Hi, I'm Gayle Laakmann McDowell, author of Cracking the Coding Interview. Today I want to talk about graphs and common
operations, like breadth-first search and depth first search. So to go back to the
beginning, a graph is basically a collection of nodes where each node
might point to other nodes and these edges can be directed so like one-way
streets or undirected so kind of like two-way streets. Now suppose you want to go walk
through this graph, and specifically suppose you want to do something like,
figure out is there a path from one node to another. There are two common ways of
doing this and we'll talk about both of them. The first one is a little more
simplistic and it's called depth-first search, and it's a typically recursive
algorithm and the way it looks like it's saying, okay we have have this initial
node that I'm gonna call s. Now you basically are asking a question, hey S, do you have a path to node T, and S says, hmm, I'm not sure, let me go ask my
children. And first S goes to node A and it says hey A, do you have a path to node T? If you do then hey I'm done I can give you my answer. If you don't then let me go ask B and
then C and then D. And so, the first person we ask is A, so A gets asked, hey A do you
have a path to T? I'm not sure let me go ask my children. And eventually we might get
to a node who says why yes of course I have a path, I am T. And so then
we go and say boopboopboop all the way back up. Yes there's a path and that's the basis
of depth-first search. It's called depth-first search because
we go deep into some node before you even ask any of the children. Now the
problem with this is that we might run really really far away. So imagine for example that B actually
has a path directly to node T has edge directly to node T. A might go to all of its children, all
of its children, all of its children, before you even get to B, and he was right
there. There could have been a really fast connection so that's why we might
often prefer to use breadth first search instead. Breadth-first search says hey go a
level by level out. So first we ask S hey do you have a path to T? And S will say
well let me check if any of my nodes are T. No, there's no edge right there. So each of those get in line. And then we
ask the second level out, and then the third level out, and the next level and the next
level and the next level. And so we go level by level, breadth, we go wider before you
go deep. That's why it's called breadth-first
search. So I want to talk at a high-level about the implementation of each before
I dive into some of the details. So depth-first search is implemented with a
recursive algorithm. It's probably the simpler algorithm to implement. The only
little trick is that we have to make sure to use it is visited flag so that
you don't wind up in some sort of infinite loop where there is, you know, a
cycle and you keep asking each node of it has, you start running around
in a circle. With breadth-first search, the main trick need to remember is you
want to use a queue. So when you look, when you look at S, you say hey, do you have a path to T? You're going to go add all of its children to the queue, and rather than going recursively
you pull out the first element from the queue, check if it has a path, check if it is this final element and if not go add all its children to it. So use a
queue so that you go through things in the correct order. So that's the high-level, how it works.

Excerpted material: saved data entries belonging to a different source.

/-- Each clause at the edge of its range, and what it answers there. -/
theorem witness_MultiplyInstructions :
    (7#8).toNat < edge.numRegs ∧ edge.numRegs ≤ (8#8).toNat ∧
    (252#16).toNat + 4 ≤ edge.mem.size ∧ edge.mem.size < (253#16).toNat + 4 ∧
    goes (exec (.muli 7 0xFFFF) edge) .running ∧ goes (exec (.muli 8 0) edge) .faulted ∧
    goes (exec (.muld 7 252) edge) .running ∧ goes (exec (.muld 7 253) edge) .faulted ∧
    goes (exec (.mulr 7 7 7) edge) .running ∧ goes (exec (.mulr 7 7 8) edge) .faulted := by
  decide

/-- Each clause at the edge of its range: divisors 1 and 0, the word 7 at 252 and the word 0 at 0. -/
theorem witness_DivideInstructions :
    (7#8).toNat < edge.numRegs ∧ edge.numRegs ≤ (8#8).toNat ∧
    (252#16).toNat + 4 ≤ edge.mem.size ∧ edge.mem.size < (253#16).toNat + 4 ∧
    (1#16).toNat ≠ 0 ∧ memNat edge.mem (252#16).toNat 4 ≠ 0 ∧ edge.reg 7 ≠ 0 ∧
    (0#16).toNat + 4 ≤ edge.mem.size ∧ memNat edge.mem (0#16).toNat 4 = 0 ∧ edge.reg 0 = 0 ∧
    goes (exec (.divi 7 1) edge) .running ∧ goes (exec (.divi 7 0) edge) .faulted ∧
    goes (exec (.divd 7 252) edge) .running ∧ goes (exec (.divd 7 0) edge) .faulted ∧ goes (exec (.divd 7 253) edge) .faulted ∧
    goes (exec (.divr 7 7 7) edge) .running ∧ goes (exec (.divr 7 7 0) edge) .faulted ∧ goes (exec (.divr 7 8 0) edge) .faulted := by
  decide

/-- Each clause at the edge of its range, and what it answers there. -/
theorem witness_EqualComparisons :
    (7#8).toNat < edge.numRegs ∧ edge.numRegs ≤ (8#8).toNat ∧
    (7#16).toNat < edge.numRegs ∧ edge.numRegs ≤ (8#16).toNat ∧
    (252#16).toNat + 4 ≤ edge.mem.size ∧ edge.mem.size < (253#16).toNat + 4 ∧
    goes (exec (.eqi 7 0xFFFF) edge) .running ∧ goes (exec (.eqi 8 0) edge) .faulted ∧
    goes (exec (.eqd 7 252) edge) .running ∧ goes (exec (.eqd 7 253) edge) .faulted ∧
    goes (exec (.eqr 7 7) edge) .running ∧ goes (exec (.eqr 7 8) edge) .faulted := by
  decide

/-- Each clause at the edge of its range, and what it answers there. -/
theorem witness_NotEqualComparisons :
    (7#8).toNat < edge.numRegs ∧ edge.numRegs ≤ (8#8).toNat ∧
    (7#16).toNat < edge.numRegs ∧ edge.numRegs ≤ (8#16).toNat ∧
    (252#16).toNat + 4 ≤ edge.mem.size ∧ edge.mem.size < (253#16).toNat + 4 ∧
    goes (exec (.neqi 7 0xFFFF) edge) .running ∧ goes (exec (.neqi 8 0) edge) .faulted ∧
    goes (exec (.neqd 7 252) edge) .running ∧ goes (exec (.neqd 7 253) edge) .faulted ∧
    goes (exec (.neqr 7 7) edge) .running ∧ goes (exec (.neqr 7 8) edge) .faulted := by
  decide

/-- Each clause at the edge of its range, and what it answers there. -/
theorem witness_GreaterThanComparisons :
    (7#8).toNat < edge.numRegs ∧ edge.numRegs ≤ (8#8).toNat ∧
    (7#16).toNat < edge.numRegs ∧ edge.numRegs ≤ (8#16).toNat ∧
    (252#16).toNat + 4 ≤ edge.mem.size ∧ edge.mem.size < (253#16).toNat + 4 ∧
    goes (exec (.gti 7 0xFFFF) edge) .running ∧ goes (exec (.gti 8 0) edge) .faulted ∧
    goes (exec (.gtd 7 252) edge) .running ∧ goes (exec (.gtd 7 253) edge) .faulted ∧
    goes (exec (.gtr 7 7) edge) .running ∧ goes (exec (.gtr 7 8) edge) .faulted := by
  decide

/-- Each clause at the edge of its range, and what it answers there. -/
theorem witness_GreaterOrEqualComparisons :
    (7#8).toNat < edge.numRegs ∧ edge.numRegs ≤ (8#8).toNat ∧
    (7#16).toNat < edge.numRegs ∧ edge.numRegs ≤ (8#16).toNat ∧
    (252#16).toNat + 4 ≤ edge.mem.size ∧ edge.mem.size < (253#16).toNat + 4 ∧
    goes (exec (.gtei 7 0xFFFF) edge) .running ∧ goes (exec (.gtei 8 0) edge) .faulted ∧
    goes (exec (.gted 7 252) edge) .running ∧ goes (exec (.gted 7 253) edge) .faulted ∧
    goes (exec (.gter 7 7) edge) .running ∧ goes (exec (.gter 7 8) edge) .faulted := by
  decide

/-- Each clause at the edge of its range, and what it answers there. -/
theorem witness_LessThanComparisons :
    (7#8).toNat < edge.numRegs ∧ edge.numRegs ≤ (8#8).toNat ∧
    (7#16).toNat < edge.numRegs ∧ edge.numRegs ≤ (8#16).toNat ∧
    (252#16).toNat + 4 ≤ edge.mem.size ∧ edge.mem.size < (253#16).toNat + 4 ∧
    goes (exec (.lti 7 0xFFFF) edge) .running ∧ goes (exec (.lti 8 0) edge) .faulted ∧
    goes (exec (.ltd 7 252) edge) .running ∧ goes (exec (.ltd 7 253) edge) .faulted ∧
    goes (exec (.ltr 7 7) edge) .running ∧ goes (exec (.ltr 7 8) edge) .faulted := by
  decide

/-- Each clause at the edge of its range, and what it answers there. -/
theorem witness_LessOrEqualComparisons :
    (7#8).toNat < edge.numRegs ∧ edge.numRegs ≤ (8#8).toNat ∧
    (7#16).toNat < edge.numRegs ∧ edge.numRegs ≤ (8#16).toNat ∧
    (252#16).toNat + 4 ≤ edge.mem.size ∧ edge.mem.size < (253#16).toNat + 4 ∧
    goes (exec (.ltei 7 0xFFFF) edge) .running ∧ goes (exec (.ltei 8 0) edge) .faulted ∧
    goes (exec (.lted 7 252) edge) .running ∧ goes (exec (.lted 7 253) edge) .faulted ∧
    goes (exec (.lter 7 7) edge) .running ∧ goes (exec (.lter 7 8) edge) .faulted := by
  decide

/-- Each clause at the edge of its range, and what it answers there. -/
theorem witness_JumpAlwaysInstructions :
    (252#24).toNat + 4 ≤ edge.mem.size ∧ edge.mem.size < (253#24).toNat + 4 ∧
    (7#24).toNat < edge.numRegs ∧ edge.numRegs ≤ (8#24).toNat ∧
    goes (exec (.jmpi 0xFFFFFF) edge) .running ∧
    goes (exec (.jmpd 252) edge) .running ∧ goes (exec (.jmpd 253) edge) .faulted ∧
    goes (exec (.jmpr 7) edge) .running ∧ goes (exec (.jmpr 8) edge) .faulted ∧
    edge.status = .running ∧ edge.stopSampled = false ∧ edge.mem.size < (BitVec.ofNat 32 (0xFFFFFF#24).toNat).toNat + 4 := by
  decide

/-- Each clause at the edge of its range, taken and not taken. -/
theorem witness_JumpIfSetInstructions :
    (252#24).toNat + 4 ≤ edge.mem.size ∧ edge.mem.size < (253#24).toNat + 4 ∧
    (7#24).toNat < edge.numRegs ∧ edge.numRegs ≤ (8#24).toNat ∧
    (edge.setFlag true).flag = true ∧ edge.flag = false ∧
    goes (exec (.jmpei 0xFFFFFF) (edge.setFlag true)) .running ∧ goes (exec (.jmpei 0xFFFFFF) edge) .running ∧
    goes (exec (.jmped 252) (edge.setFlag true)) .running ∧ goes (exec (.jmped 253) (edge.setFlag true)) .faulted ∧ goes (exec (.jmped 253) edge) .running ∧
    goes (exec (.jmper 7) (edge.setFlag true)) .running ∧ goes (exec (.jmper 8) (edge.setFlag true)) .faulted ∧ goes (exec (.jmper 8) edge) .faulted := by
  decide

/-- Each clause at the edge of its range, taken and not taken. -/
theorem witness_JumpIfClearInstructions :
    (252#24).toNat + 4 ≤ edge.mem.size ∧ edge.mem.size < (253#24).toNat + 4 ∧
    (7#24).toNat < edge.numRegs ∧ edge.numRegs ≤ (8#24).toNat ∧
    (edge.setFlag true).flag = true ∧ edge.flag = false ∧
    goes (exec (.jmpnei 0xFFFFFF) edge) .running ∧ goes (exec (.jmpnei 0xFFFFFF) (edge.setFlag true)) .running ∧
    goes (exec (.jmpned 252) edge) .running ∧ goes (exec (.jmpned 253) edge) .faulted ∧ goes (exec (.jmpned 253) (edge.setFlag true)) .running ∧
    goes (exec (.jmpner 7) edge) .running ∧ goes (exec (.jmpner 8) edge) .faulted ∧ goes (exec (.jmpner 8) (edge.setFlag true)) .faulted := by
  decide

/-- A state whose last two bytes are not zero, with strings and pointers at the edges. -/
def strings : State :=
  bench [(4, 253), (5, 254), (6, 256)] false [(0, [0, 0, 1, 0]), (4, [0, 0, 0, 253]), (8, [0, 0, 0, 254]), (252, [7, 0, 0x41, 0x42])]

/-- A start past memory, an empty string, a string of one byte, one without end; literal, pointer and register. -/
theorem witness_PrintStringInstructions :
    strings.mem.size ≤ (256#24).toNat ∧ strings.mem.size < (253#24).toNat + 4 ∧ (252#24).toNat + 4 ≤ strings.mem.size ∧
    strings.mem.byte 252 ≠ 0 ∧ strings.mem.byte (252 + 1) = 0 ∧ strings.mem.byte 254 ≠ 0 ∧ strings.mem.byte 255 ≠ 0 ∧
    strings.mem.size ≤ memNat strings.mem 0 4 ∧ memNat strings.mem 4 4 = 253 ∧ memNat strings.mem 8 4 = 254 ∧
    (strings.reg 4).toNat = 253 ∧ (strings.reg 5).toNat = 254 ∧ strings.mem.size ≤ (strings.reg 6).toNat ∧
    (7#24).toNat < strings.numRegs ∧ strings.numRegs ≤ (8#24).toNat ∧
    goes (exec (.prtsi 252) strings) .running ∧ goes (exec (.prtsi 254) strings) .faulted ∧ goes (exec (.prtsi 256) strings) .faulted ∧
    goes (exec (.prtsd 4) strings) .running ∧ goes (exec (.prtsd 8) strings) .faulted ∧ goes (exec (.prtsd 0) strings) .faulted ∧
      goes (exec (.prtsd 253) strings) .faulted ∧
    goes (exec (.prtsr 4) strings) .running ∧ goes (exec (.prtsr 5) strings) .faulted ∧ goes (exec (.prtsr 6) strings) .faulted ∧
      goes (exec (.prtsr 8) strings) .faulted := by
  decide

Let's turn to the real details of the implementation now. I've gotten a bit of
a head start on the implementation but I'll show you just quickly what I've
done. So first we have this node class here, and it's going to have some sort
of ID that represents the node ID and what I've done is give ourselves a
mapping of from node ID to the actual node and this is mostly going to be used
for things like get node and add edge. This way we can actually just go and get, get immediate access
to the node of the particular ID. And then I've also given us this has paths
depth-first search method and it's going to call after this recursive method. So
if you remember with depth first search, we need to have a way of
flagging nodes to say hey I've already visited this don't retry it. So one thing we can do is we can
actually modify the node class to give ourselves and is visited flag, but that
requires then making sure we clear that flag later on. Another way of doing
it is giving ourselves a hash set that lists all of the IDs that I've already,
of the nodes that I've already visited. It's sort of a replacement for a flag so I'm gonna
do it this way, this way I don't have to modify and add a whole bunch of flags in
and then make sure to clear them later on. So I get the source node, I get the
destination node, and then I get this, create this visited hash set and then I
go out and call this recursive method. So now is where the fun begins. So first if I've already visited this
node, if visited dot contains the source ID then return false because there is no
path then. Okay otherwise, then what I want to do is, so now I want to go and
make sure I update this, mark this node as visited, and then I want to say okay
if I'm at my source then if I'm at my destination rather, then
return true because yes there certainly is a path then. Otherwise go and check
all my children and see any of them have a path because if there's a path from a child
to me then then there's certainly a final, then there's certainly a path from me
to my destination. So for each node child in source dot adjacent, if there's
a path from child to destination passing in again visited, then return true and
that will bubble all the way up the stack. If I get down to the very end and I
haven't found a path yet then there is no path from me to my destination. Now
let's turn to how breadth-first search works. Ok so breadth-first search, so what I
need with breadth-first search is I need a linked list of sort of what I'll call
the like next step. So these are the, I'll call this
next to visit, these are the nodes that I need to visit next. And just as before I need
this visited hash set that represents everything I've already visited, and then
I want to say next to visit, because the first I need to visit is in
fact my source. Then as long as there is nothing in, so while visited, sorry
next to visit dot is empty so while it's not empty, keep going. Alright so first thing, I need
to look, grab my very first node to visit so node node equals next to visit dot, I'll
call this remove so remove the very first node in that list, if this is my
destination then there is certainly a path. Now I also want to do my visited
checking so if visited dot contains of node ID, then actually just continue,
let's go to the next value, otherwise visited dot add of node dot ID so mark it as
visited, and then go and actually add my children so for each node child in node
dot adjacent go and add each of those to my next to visit. So next to visit dot add of child. Right.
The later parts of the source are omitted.